Line breaks can be used in SQL at will, which does not affect the execution of statements (but empty lines cannot be inserted).

When setting Chinese aliases, you need to use double quotation marks (").

Use DISTINCT in a SELECT statement to remove duplicate rows.

Comments are the parts of SQL statements that are used to identify descriptions or precautions. There are two kinds of "/ * * /" including one line comment "--" and multi line comment.

-- When you want to query all columns, you can use asterisks representing all columns(*). 
SELECT *
  FROM <Table name>;
-- SQL Statement can be used AS Keyword sets the alias for the column (double quotation marks ("") are required when using Chinese).
SELECT product_id     AS id,
       product_name   AS name,
       purchase_price AS "Purchase unit price"
  FROM product;
-- use DISTINCT delete product_type Duplicate data in column
SELECT DISTINCT product_type
  FROM product;

 

Arithmetic and comparison operators

  • Arithmetic operator (addition, subtraction, multiplication and division)
  • Comparison operator (greater than, less than, equal to.)
  • Common rules

Constants or expressions can be used in the SELECT clause.

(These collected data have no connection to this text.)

-- ==== Sys2Proof/Machine/Sequencer.lean ====
section
/-!
DEFINITION. The phases of the command level: IDLE (acceptance and decode), SETTLE and RESPOND (spec/42_handle_commands.md
R125, R130, R131, R132).
-/

namespace Sys2Proof.Machine

/-- "the command's rule starts": an accepted word goes by its decode to the rule of its command, a reserved word to its
answer (R130, R132). The decoder gives a command word no PHASE row; the last arm is never taken. -/
def execDecoded (d : Except DecodeError Instr) (s : State) : Result :=
  match d with
  | .ok (.create cp var pin) => execCreate cp var pin s
  | .ok (.read hp dp h) => execRead hp dp h s
  | .ok (.destroy hp h) => execDestroy hp h s
  | .ok _ => .next s.rejectWord
  | .error _ => .next s.rejectWord

/-- PHASE_IDLE (R130): with `cmd_valid` = 1 the word is accepted and its command starts in the same tick; else nothing. -/
def execPhaseIdle (s : State) : Result :=
  if s.inp.cmdValid then execDecoded (decodeCommand s.inp.cmdWord) (s.accept s.inp.cmdWord)
  else .next s

/-- PHASE_SETTLE (R125): one tick of Hold(T_SETTLE - T); when the hold is over, the second `Now()`, which is not tested
against T_SETTLE, and steps b and c. -/
def execPhaseSettle (s : State) : Result :=
  if s.holdc = 0#20 then
    match s.slot? s.h with
    | none => .fault .noSuchSlot
    | some c => .next (s.readNow.readSlot c)
  else .next s.holdTick

/-- PHASE_RESPOND (R131): after the command's ticks of OVH (spec/70_reset_and_hazards.md R170: "decode, the checks, the response"; log
6) the response registers, RSP_VALID for this tick, the Rsp event, then IDLE. -/
def execPhaseRespond (s : State) : Result :=
  if s.ovhLeft = 0 then .next s.deliver else .next s.ovhTick

end Sys2Proof.Machine
end

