-- ==== Sys2Proof/Machine/Dispatch.lean ====
section
/-!
DEFINITION. One arm per instruction: which meaning it has.
-/

namespace Sys2Proof.Machine

def exec (i : Instr) (s : State) : Host.Outcome State Fault Refusal :=
  match i with
  | .create cp var pin => Sys2Proof.Machine.execCreate cp var pin s
  | .read hp dp h => Sys2Proof.Machine.execRead hp dp h s
  | .destroy hp h => Sys2Proof.Machine.execDestroy hp h s
  | .phaseIdle => Sys2Proof.Machine.execPhaseIdle s
  | .phaseSettle => Sys2Proof.Machine.execPhaseSettle s
  | .phaseStartLow => Sys2Proof.Machine.execPhaseStartLow s
  | .phaseStartHigh => Sys2Proof.Machine.execPhaseStartHigh s
  | .phaseAckLow => Sys2Proof.Machine.execPhaseAckLow s
  | .phaseAckHigh => Sys2Proof.Machine.execPhaseAckHigh s
  | .phaseBitLow => Sys2Proof.Machine.execPhaseBitLow s
  | .phaseBitHigh => Sys2Proof.Machine.execPhaseBitHigh s
  | .phaseCheck => Sys2Proof.Machine.execPhaseCheck s
  | .phaseRespond => Sys2Proof.Machine.execPhaseRespond s

end Sys2Proof.Machine
end

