/-- START_HIGH (R101): its first tick drives the line high and begins the hold; the ticks between change HOLDC only; the tick
after the hold (the first tick, should T_START_HIGH be 0) switches the pin to input and enters ACK_LOW with WAIT(0, T_ACK).
The Hold event enters the trace in the first tick (log 26, DESIGN CHOICE), which HOLDC at its full count tells (log 9); a hold
of length 0 leaves one too (log 26). -/
def Obligations.StartHighDrivesAndReleases : Prop :=
  ∀ s : State,
    (s.holdc = s.params.tStartHigh → s.holdc ≠ 0#20 →
      exec .phaseStartHigh s =
        .next { s with pinOut := true, holdc := s.params.tStartHigh - 1#20,
                       trace := .hold s.params.tStartHigh.toNat :: .set s.pinSel true :: s.trace }) ∧
    (s.holdc = s.params.tStartHigh → s.holdc = 0#20 →
      exec .phaseStartHigh s =
        .next { s with pinOut := true, pinOe := false,
                       trace := .dir s.pinSel false :: .hold 0 :: .set s.pinSel true :: s.trace, phase := .ackLow,
                       exp := false, bud := s.params.tAck, cnt := 0#7 }) ∧
    (s.holdc ≠ s.params.tStartHigh → s.holdc ≠ 0#20 →
      exec .phaseStartHigh s = .next { s with holdc := s.holdc - 1#20 }) ∧
    (s.holdc ≠ s.params.tStartHigh → s.holdc = 0#20 →
      exec .phaseStartHigh s =
        .next { s with pinOe := false, trace := .dir s.pinSel false :: s.trace, phase := .ackLow, exp := false,
                       bud := s.params.tAck, cnt := 0#7 })

/-- START of a Type22 slot has no meaning and is refused (spec/41 R102, spec/93 U5). -/
def Obligations.StartTypeTwentyTwoIsRefused : Prop :=
  ∀ (s : State) (c : Slot), s.slots[s.h.toNat]? = some c → c.cfgVar = .type22 → s.holdc = s.params.tStartLow →
    exec .phaseStartLow s = .refused .startType22

/-- The start signal as a whole (R101): from the entry into START_LOW the block drives the line for exactly T_START_LOW +
T_START_HIGH ticks, first low and then high, then releases it; the events are Dir, Set, Hold, Set, Hold, Dir in this order,
and no slot changes. With the defaults of R5 that is 20040 ticks. A hold of length 0 takes no tick (spec/20 R45); that it
leaves its event is the model's choice (log 26, DESIGN CHOICE), as is the mark of the entry, HOLDC at its full count (log 9). -/
def Obligations.StartSignalTakesTwentyThousandFortyTicks : Prop :=
  Params.default.startTicks = 20040 ∧
  ∀ (s : State) (c : Slot), s.phase = .startLow → s.holdc = s.params.tStartLow →
    s.slots[s.h.toNat]? = some c → c.cfgVar = .type11 → s.params.startTicks ≤ s.inputs.length →
    (∀ i ∈ s.nextInputs (s.params.startTicks + 1), i.rst = false) →
    (∀ k, 1 ≤ k → k ≤ s.params.startTicks →
      ∃ t, runFor k s = some t ∧ t.pinSel = c.cfgPin ∧ t.pinOe = true ∧
        t.pinOut = decide (s.params.tStartLow.toNat < k)) ∧
    ∃ t, runFor (s.params.startTicks + 1) s = some t ∧ t.phase = .ackLow ∧ t.pinOe = false ∧ t.pinOut = true ∧
      t.slots = s.slots ∧
      t.trace = [.dir c.cfgPin false, .hold s.params.tStartHigh.toNat, .set c.cfgPin true,
                 .hold s.params.tStartLow.toNat, .set c.cfgPin false, .dir c.cfgPin true] ++ s.trace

When using comparison operators, be sure to pay attention to the position of unequal sign and equal sign.

In principle, the data of string type shall be sorted according to the dictionary order and shall not be confused with the size order of numbers.

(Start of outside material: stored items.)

@[simp] theorem State.readNow_phase : s.readNow.phase = s.phase := rfl
@[simp] theorem State.readNow_biti : s.readNow.biti = s.biti := rfl
@[simp] theorem State.readNow_cmd : s.readNow.cmd = s.cmd := rfl
@[simp] theorem State.readNow_h : s.readNow.h = s.h := rfl
@[simp] theorem State.readNow_t : s.readNow.t = s.inp.now := rfl
@[simp] theorem State.readNow_holdc : s.readNow.holdc = s.holdc := rfl
@[simp] theorem State.readNow_cnt : s.readNow.cnt = s.cnt := rfl
@[simp] theorem State.readNow_exp : s.readNow.exp = s.exp := rfl
@[simp] theorem State.readNow_bud : s.readNow.bud = s.bud := rfl
@[simp] theorem State.readNow_frame : s.readNow.frame = s.frame := rfl
@[simp] theorem State.readNow_pinSel : s.readNow.pinSel = s.pinSel := rfl
@[simp] theorem State.readNow_pinOe : s.readNow.pinOe = s.pinOe := rfl
@[simp] theorem State.readNow_pinOut : s.readNow.pinOut = s.pinOut := rfl
@[simp] theorem State.readNow_rspValid : s.readNow.rspValid = s.rspValid := rfl
@[simp] theorem State.readNow_rspStatus : s.readNow.rspStatus = s.rspStatus := rfl
@[simp] theorem State.readNow_rspHandle : s.readNow.rspHandle = s.rspHandle := rfl
@[simp] theorem State.readNow_rspReading : s.readNow.rspReading = s.rspReading := rfl
@[simp] theorem State.readNow_slots : s.readNow.slots = s.slots := rfl
@[simp] theorem State.readNow_rspArgs : s.readNow.rspArgs = s.rspArgs := rfl
@[simp] theorem State.readNow_ovhLeft : s.readNow.ovhLeft = s.ovhLeft := rfl
@[simp] theorem State.readNow_params : s.readNow.params = s.params := rfl
@[simp] theorem State.readNow_inp : s.readNow.inp = s.inp := rfl
@[simp] theorem State.readNow_inputs : s.readNow.inputs = s.inputs := rfl
@[simp] theorem State.readNow_drawn : s.readNow.drawn = s.drawn := rfl
@[simp] theorem State.readNow_trace : s.readNow.trace = .now s.inp.now :: s.trace := rfl

@[simp] theorem State.putSlot_phase (k : Nat) (c : Slot) : (s.putSlot k c).phase = s.phase := rfl
@[simp] theorem State.putSlot_biti (k : Nat) (c : Slot) : (s.putSlot k c).biti = s.biti := rfl
@[simp] theorem State.putSlot_cmd (k : Nat) (c : Slot) : (s.putSlot k c).cmd = s.cmd := rfl
@[simp] theorem State.putSlot_h (k : Nat) (c : Slot) : (s.putSlot k c).h = s.h := rfl
@[simp] theorem State.putSlot_t (k : Nat) (c : Slot) : (s.putSlot k c).t = s.t := rfl
@[simp] theorem State.putSlot_holdc (k : Nat) (c : Slot) : (s.putSlot k c).holdc = s.holdc := rfl
@[simp] theorem State.putSlot_cnt (k : Nat) (c : Slot) : (s.putSlot k c).cnt = s.cnt := rfl
@[simp] theorem State.putSlot_exp (k : Nat) (c : Slot) : (s.putSlot k c).exp = s.exp := rfl
@[simp] theorem State.putSlot_bud (k : Nat) (c : Slot) : (s.putSlot k c).bud = s.bud := rfl
@[simp] theorem State.putSlot_frame (k : Nat) (c : Slot) : (s.putSlot k c).frame = s.frame := rfl
@[simp] theorem State.putSlot_pinSel (k : Nat) (c : Slot) : (s.putSlot k c).pinSel = s.pinSel := rfl
@[simp] theorem State.putSlot_pinOe (k : Nat) (c : Slot) : (s.putSlot k c).pinOe = s.pinOe := rfl
@[simp] theorem State.putSlot_pinOut (k : Nat) (c : Slot) : (s.putSlot k c).pinOut = s.pinOut := rfl
@[simp] theorem State.putSlot_rspValid (k : Nat) (c : Slot) : (s.putSlot k c).rspValid = s.rspValid := rfl
@[simp] theorem State.putSlot_rspStatus (k : Nat) (c : Slot) : (s.putSlot k c).rspStatus = s.rspStatus := rfl
@[simp] theorem State.putSlot_rspHandle (k : Nat) (c : Slot) : (s.putSlot k c).rspHandle = s.rspHandle := rfl
@[simp] theorem State.putSlot_rspReading (k : Nat) (c : Slot) : (s.putSlot k c).rspReading = s.rspReading := rfl
@[simp] theorem State.putSlot_slots (k : Nat) (c : Slot) : (s.putSlot k c).slots = s.slots.set k c := rfl
@[simp] theorem State.putSlot_rspArgs (k : Nat) (c : Slot) : (s.putSlot k c).rspArgs = s.rspArgs := rfl
@[simp] theorem State.putSlot_ovhLeft (k : Nat) (c : Slot) : (s.putSlot k c).ovhLeft = s.ovhLeft := rfl
@[simp] theorem State.putSlot_params (k : Nat) (c : Slot) : (s.putSlot k c).params = s.params := rfl
@[simp] theorem State.putSlot_inp (k : Nat) (c : Slot) : (s.putSlot k c).inp = s.inp := rfl
@[simp] theorem State.putSlot_inputs (k : Nat) (c : Slot) : (s.putSlot k c).inputs = s.inputs := rfl
@[simp] theorem State.putSlot_drawn (k : Nat) (c : Slot) : (s.putSlot k c).drawn = s.drawn := rfl
@[simp] theorem State.putSlot_trace (k : Nat) (c : Slot) : (s.putSlot k c).trace = s.trace := rfl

When you want to select NULL records, you need to use the IS NULL operator in the conditional expression. When you want to select a record that IS NOT NULL, you need to use the IS NOT NULL operator in the conditional expression.

-- SQL Operational expressions can also be used in statements
SELECT product_name, sale_price, sale_price * 2 AS "sale_price x2"
  FROM product;
-- WHERE Clause can also be used in conditional expressions
SELECT product_name, sale_price, purchase_price
  FROM product
 WHERE sale_price-purchase_price >= 500;
/* Use unequal sign on string
 First create chars and insert data
 SELECT a SELECT statement greater than '2'*/
-- DDL: Create table
CREATE TABLE chars
(chr CHAR(3)NOT NULL,
PRIMARY KEY(chr));
-- Select greater than'2'Of data SELECT sentence('2'As string)
SELECT chr
  FROM chars
 WHERE chr > '2';
-- selection NULL Record of
SELECT product_name,purchase_price
  FROM product
 WHERE purchase_price IS NULL;
-- Select not as NULL Record of
SELECT product_name,purchase_price
  FROM product
 WHERE purchase_price IS NOT NULL;
  • Logical operator

NOT operator

When you want to express "NOT...", in addition to the < > operator mentioned above, there is another operator that represents negation and is more widely used: NOT.

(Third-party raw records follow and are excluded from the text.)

-- ==== Sys2Proof/Tests/Slice0.lean ====
section
/-!
SUPPORT. Small tests, each on one step or one value, with expected results from spec/ (the vector or rule is named), and for
every obligation with hypotheses a concrete state and operands that meet them.
-/

namespace Sys2Proof.Tests

open Sys2Proof.Machine

/-! ## States for the tests -/

/-- A live Type11 slot on pin 4. -/
def liveSlot : Slot :=
  { alloc := true, cfgPin := 4#8, cfgVar := .type11, tsv := false, lastTs := 0#64, rvalid := false, lastReading := 0#32 }

/-- The slot of V64: an attempt at 5000000 that succeeded. -/
def readSlotV64 : Slot := { liveSlot with tsv := true, lastTs := 5000000#64, rvalid := true, lastReading := 0x32001805#32 }

/-- IDLE with these slots, the word offered, the clock at `now`. -/
def offering (slots : List Slot) (w : Word) (now : Time) : State :=
  { State.reset with slots := slots, inp := ⟨false, true, w, false, now⟩ }

/-- A phase with these slots, the line at `v`, the clock at `now`. -/
def at' (p : Phase) (slots : List Slot) (v : Level) (now : Time) : State :=
  { State.reset with phase := p, slots := slots, inp := ⟨false, false, 0#32, v, now⟩ }

/-- A WAIT in phase `p` at count `c`, the line at `v`, working on a live slot inside ACQUIRE. -/
def waitingAt (p : Phase) (c : Count) (v : Level) : State :=
  { at' p [{ liveSlot with tsv := true }] v 0#64 with exp := p.expected, bud := p.budget .default, cnt := c }

def feed (v : Level) : Inputs := ⟨false, false, 0#32, v, 0#64⟩

/-- The state with these levels on the line in the coming ticks. -/
def onLine (s : State) : List Level → State
  | [] => s
  | v :: l => { s with inp := feed v, inputs := l.map feed }

theorem offers_onLine (s : State) (l : List Level) : (onLine s l).offers l := by
  cases l with
  | nil => simp [State.offers, State.nextInputs]
  | cons v l =>
    have h : (onLine s (v :: l)).nextInputs (v :: l).length = (v :: l).map feed := by
      simp [onLine, State.nextInputs, List.take_of_length_le]
    constructor
    · rw [h]
      simp [feed, Function.comp_def]
    · rw [h]
      intro i hi
      obtain ⟨w, -, rfl⟩ := List.mem_map.mp hi
      rfl

def after (f : State → α) (r : Result) : Option α := (nextState? r).map f

/-! ## WellFormed refuses each ill-formed instruction (R61, R62, R72) -/

theorem test_wellFormed_refuses_pin_256 : WellFormed (.create true .type11 256) = false := by decide
theorem test_wellFormed_refuses_read_handle_256 : WellFormed (.read true true 256) = false := by decide
theorem test_wellFormed_refuses_destroy_handle_256 : WellFormed (.destroy true 256) = false := by decide
theorem test_wellFormed_accepts_255 :
    WellFormed (.create true .type22 255) = true ∧ WellFormed (.read false true 255) = true ∧
      WellFormed (.destroy false 255) = true := by decide

/-! ## Decoding words written out bit by bit -/

/-- Format C (R61): OP 00, CP, VAR, twenty zeros, PIN. -/
theorem test_decode_create_bits :
    decode (.command 0b00_1_0_00000000000000000000_00000100#32) = .ok (.create true .type11 4) ∧
      decode (.command 0b00_1_1_00000000000000000000_00000100#32) = .ok (.create true .type22 4) ∧
      decode (.command 0b00_0_1_00000000000000000000_00000111#32) = .ok (.create false .type22 7) ∧
      decode (.command 0b00_1_0_00000000000000000000_11111111#32) = .ok (.create true .type11 255) := by decide

/-- Format H, OP 01 (R62): HP, DP, twenty zeros, H. -/
theorem test_decode_read_bits :
    decode (.command 0b01_1_1_00000000000000000000_00000011#32) = .ok (.read true true 3) ∧
      decode (.command 0b01_0_1_00000000000000000000_00000000#32) = .ok (.read false true 0) ∧
      decode (.command 0b01_1_0_00000000000000000000_00000010#32) = .ok (.read true false 2) ∧
      decode (.command 0b01_0_0_00000000000000000000_00000000#32) = .ok (.read false false 0) := by decide

/-- Format H, OP 10 (R62): HP, a zero, twenty zeros, H. -/
theorem test_decode_destroy_bits :
    decode (.command 0b10_1_0_00000000000000000000_00000000#32) = .ok (.destroy true 0) ∧
      decode (.command 0b10_0_0_00000000000000000000_00000000#32) = .ok (.destroy false 0) ∧
      decode (.command 0b10_1_0_00000000000000000000_10000001#32) = .ok (.destroy true 129) := by decide

/-- The ten phase codes and the first unused one (R71). -/
theorem test_decode_phase_codes :
    decode (.phase 0b0000#4) = .ok .phaseIdle ∧ decode (.phase 0b0001#4) = .ok .phaseSettle ∧
      decode (.phase 0b0010#4) = .ok .phaseStartLow ∧ decode (.phase 0b0011#4) = .ok .phaseStartHigh ∧
      decode (.phase 0b0100#4) = .ok .phaseAckLow ∧ decode (.phase 0b0101#4) = .ok .phaseAckHigh ∧
      decode (.phase 0b0110#4) = .ok .phaseBitLow ∧ decode (.phase 0b0111#4) = .ok .phaseBitHigh ∧
      decode (.phase 0b1000#4) = .ok .phaseCheck ∧ decode (.phase 0b1001#4) = .ok .phaseRespond ∧
      decode (.phase 0b1010#4) = .error .unusedPhase ∧ decode (.phase 0b1111#4) = .error .unusedPhase := by decide

/-- The reserved words of V12. -/
theorem test_decode_reserved_words :
    (decode (.command 0xC0000000#32) = .error .reservedOp ∧ decode (.command 0xE0000000#32) = .error .reservedOp ∧
      decode (.command 0xFFFFFFFF#32) = .error .reservedOp) ∧
    (decode (.command 0x20000104#32) = .error .reservedField ∧ decode (.command 0x28000004#32) = .error .reservedField ∧
      decode (.command 0x78000000#32) = .error .reservedField ∧ decode (.command 0x90000000#32) = .error .reservedField ∧
      decode (.command 0xB0000000#32) = .error .reservedField) := by decide

/-- The words of V1 to V11 from the encoder. -/
theorem test_encode_vectors :
    encode (.create true .type11 4) = .command 0x20000004#32 ∧ encode (.create true .type22 4) = .command 0x30000004#32 ∧
      encode (.read false true 0) = .command 0x50000000#32 ∧ encode (.read true false 2) = .command 0x60000002#32 ∧
      encode (.read true true 0) = .command 0x70000000#32 ∧ encode (.destroy true 0) = .command 0xA0000000#32 ∧
      encode (.destroy false 0) = .command 0x80000000#32 := by decide

theorem test_decodeTableWord :
    decodeTableWord 32 0x20000004 = some (.create true .type11 4) ∧ decodeTableWord 8 4 = some .phaseAckLow ∧
      decodeTableWord 8 10 = none ∧ decodeTableWord 32 0xC0000000 = none := by decide

theorem test_withFetchWord_is_fetched :
    (State.reset.withFetchWord 32 0x70000003).inp.cmdWord = 0x70000003#32 ∧
      (State.reset.withFetchWord 32 0x70000003).phase = .idle ∧
      (State.reset.withFetchWord 8 7).phase.instr = .phaseBitHigh := by decide

/-! ## Commands -/

/-- V50, V54: the lowest free slot, configured. -/
theorem test_create_allocates :
    after (fun t => (t.slots, t.rspArgs, t.trace))
        (exec (.create true .type11 4)
          { State.reset with slots := [{ readSlotV64 with alloc := false, cfgPin := 7#8, cfgVar := .type22 }] }) =
      some ([{ readSlotV64 with tsv := false, rvalid := false }], ⟨.ok, some 0#8, none⟩, []) ∧
    after (fun t => t.rspArgs)
        (exec (.create true .type11 9) { State.reset with slots := [Slot.reset, liveSlot] }) =
      some ⟨.ok, some 0#8, none⟩ ∧
    after (fun t => t.rspArgs)
        (exec (.create true .type11 9) { State.reset with slots := [liveSlot, Slot.reset] }) =
      some ⟨.ok, some 1#8, none⟩ := by decide

/-- V51 (NO_MEM), V3 and V4 (INVALID_ARG with every slot live: R147), V5 (refused). -/
theorem test_create_checks_in_order :
    after (fun t => (t.rspArgs.status, t.slots)) (exec (.create true .type11 5) { State.reset with slots := [liveSlot] }) =
      some (.noMem, [liveSlot]) ∧
    after (fun t => (t.rspArgs.status, t.slots)) (exec (.create false .type22 7) { State.reset with slots := [liveSlot] }) =
      some (.invalidArg, [liveSlot]) ∧
    after (fun t => t.phase) (exec (.create true .type22 4) { State.reset with slots := [liveSlot] }) = none := by decide

/-- V52, V55: the slot is freed, nothing else of it changes; V10, V11, and H >= NHANDLES: faults. -/
theorem test_destroy_frees :
    after (fun t => (t.slots, t.rspArgs)) (exec (.destroy true 0) { State.reset with slots := [readSlotV64, liveSlot] }) =
      some ([{ readSlotV64 with alloc := false }, liveSlot], ⟨.ok, none, none⟩) := by decide

theorem test_destroy_faults :
    exec (.destroy true 0) State.reset = .fault .destroyDeadHandle ∧
      exec (.destroy true 1) { State.reset with slots := [liveSlot] } = .fault .destroyDeadHandle ∧
      exec (.destroy false 0) { State.reset with slots := [liveSlot] } = .fault .destroyAbsentHandle := ⟨rfl, rfl, rfl⟩

/-- V60, V61, V62: the settle hold is the remainder, and none at 1000000. -/
theorem test_read_settle_boundaries :
    after (fun t => (t.phase, t.holdc, t.trace)) (step (offering [liveSlot] 0x70000000#32 0#64)) =
      some (.settle, 1000000#20, [.hold 1000000, .now 0#64, .cmd 0x70000000#32]) ∧
    after (fun t => (t.phase, t.holdc)) (step (offering [liveSlot] 0x70000000#32 999999#64)) = some (.settle, 1#20) ∧
    after (fun t => (t.phase, t.slots)) (step (offering [liveSlot] 0x70000000#32 1000000#64)) =
      some (.startLow, [{ liveSlot with tsv := true, lastTs := 1000000#64 }]) := by decide

/-- V64, V65, V67, V69: the throttle test at its boundaries. -/
theorem test_read_throttle_boundaries :
    after (fun t => (t.rspArgs, t.slots)) (step (offering [readSlotV64] 0x70000000#32 6999999#64)) =
      some (⟨.ok, none, some 0x32001805#32⟩, [readSlotV64]) ∧
    after (fun t => t.phase) (step (offering [readSlotV64] 0x70000000#32 7000000#64)) = some .startLow ∧
    after (fun t => t.rspArgs.status)
        (step (offering [{ readSlotV64 with lastTs := 3000000#64, rvalid := false }] 0x70000000#32 3100000#64)) =
      some .fail ∧
    after (fun t => t.phase)
        (step (offering [{ readSlotV64 with lastTs := 18446744073709550616#64 }] 0x70000000#32 1000000#64)) =
      some .respond := by decide

/-! ## The phases -/

/-- V12: a reserved word is accepted and answered with INVALID_ARG; an IDLE tick without an offer changes nothing (R130). -/
theorem test_idle :
    after (fun t => (t.cmd, t.rspArgs, t.phase, t.trace)) (step (offering [liveSlot] 0xC0000000#32 0#64)) =
      some (0xC0000000#32, ⟨.invalidArg, none, none⟩, .respond, [.cmd 0xC0000000#32]) ∧
    after (fun t => t) (exec .phaseIdle State.reset) = some State.reset := by decide

/-- V68: after the settle hold the second `Now()` decides; elapsed 11 is throttled. -/
theorem test_settle_then_throttle :
    after (fun t => (t.t, t.rspArgs, t.trace))
        (exec .phaseSettle (at' .settle [{ readSlotV64 with lastTs := 999990#64 }] false 1000001#64)) =
      some (1000001#64, ⟨.ok, none, some 0x32001805#32⟩, [.now 1000001#64]) := by decide

/-- R101's worked example: ticks 0, 19999 and 20000, 20040 of the start signal at the ports. -/
theorem test_start_low_ports :
    (nextState? (step { at' .startLow [liveSlot] true 0#64 with holdc := 20000#20 })).map
        (fun t => let o := outputsOf (at' .startLow [liveSlot] true 0#64) t; (o.pinSel, o.pinOe, o.pinOut, o.cmdReady)) =
      some (4#8, true, false, false) ∧
    after (fun t => (t.phase, t.pinOut))
        (step { at' .startLow [liveSlot] true 0#64 with holdc := 1#20, pinOe := true, pinOut := false }) =
      some (.startHigh, false) := by decide

theorem test_start_high_ports :
    after (fun t => (t.pinOe, t.pinOut, t.holdc))
        (step { at' .startHigh [liveSlot] true 0#64 with holdc := 40#20, pinOe := true, pinOut := false }) =
      some (true, true, 39#20) ∧
    after (fun t => (t.pinOe, t.phase, t.exp, t.bud, t.cnt))
        (step { at' .startHigh [liveSlot] true 0#64 with holdc := 0#20, pinOe := true }) =
      some (false, .ackLow, false, 80#7, 0#7) := by decide

/-- V19 (Ok(0) at the first sample), V19a (Ok(80)) and V19b (Timeout) at their last sample. -/
theorem test_ack_low_samples :
    after (fun t => t.phase) (step (waitingAt .ackLow 0#7 true)) = some .ackHigh ∧
      after (fun t => t.phase) (step (waitingAt .ackLow 80#7 true)) = some .ackHigh ∧
      after (fun t => (t.phase, t.rspArgs.status)) (step (waitingAt .ackLow 80#7 false)) = some (.respond, .fail) ∧
      after (fun t => (t.phase, t.cnt)) (step (waitingAt .ackLow 79#7 false)) = some (.ackLow, 80#7) := by decide

/-- R103, R111: the end of ACK_HIGH sets BITI to 0; V26: its Timeout at count 80. -/
theorem test_ack_high_samples :
    after (fun t => (t.phase, t.biti, t.bud)) (step { waitingAt .ackHigh 78#7 false with biti := 40#6 }) =
      some (.bitLow, 0#6, 50#7) ∧
    after (fun t => (t.phase, t.rspArgs.status)) (step (waitingAt .ackHigh 80#7 true)) = some (.respond, .fail) := by decide

/-- R100: with N_BITS = 0 the bit loop has no turn. -/
theorem test_no_bits :
    after (fun t => t.phase) (step { waitingAt .ackHigh 3#7 false with params := { Params.default with nBits := 0#6 } }) =
      some .check := by decide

NOT cannot be used alone, for example:

-- Select a record with a sales unit price greater than or equal to 1000 yen
SELECT product_name, product_type, sale_price
  FROM product
 WHERE sale_price >= 1000;
 -- To code listing 2-30 Add to query criteria NOT operator
SELECT product_name, product_type, sale_price
  FROM product
 WHERE NOT sale_price >= 1000;

AND operator AND OR operator

When you want to use multiple query criteria at the same time, you can use the AND OR operator.

AND is equivalent to "AND", similar to the intersection in mathematics;

OR is equivalent to "OR", similar to the union set in mathematics.

Priority through parentheses

What should I do if I want to find such a product?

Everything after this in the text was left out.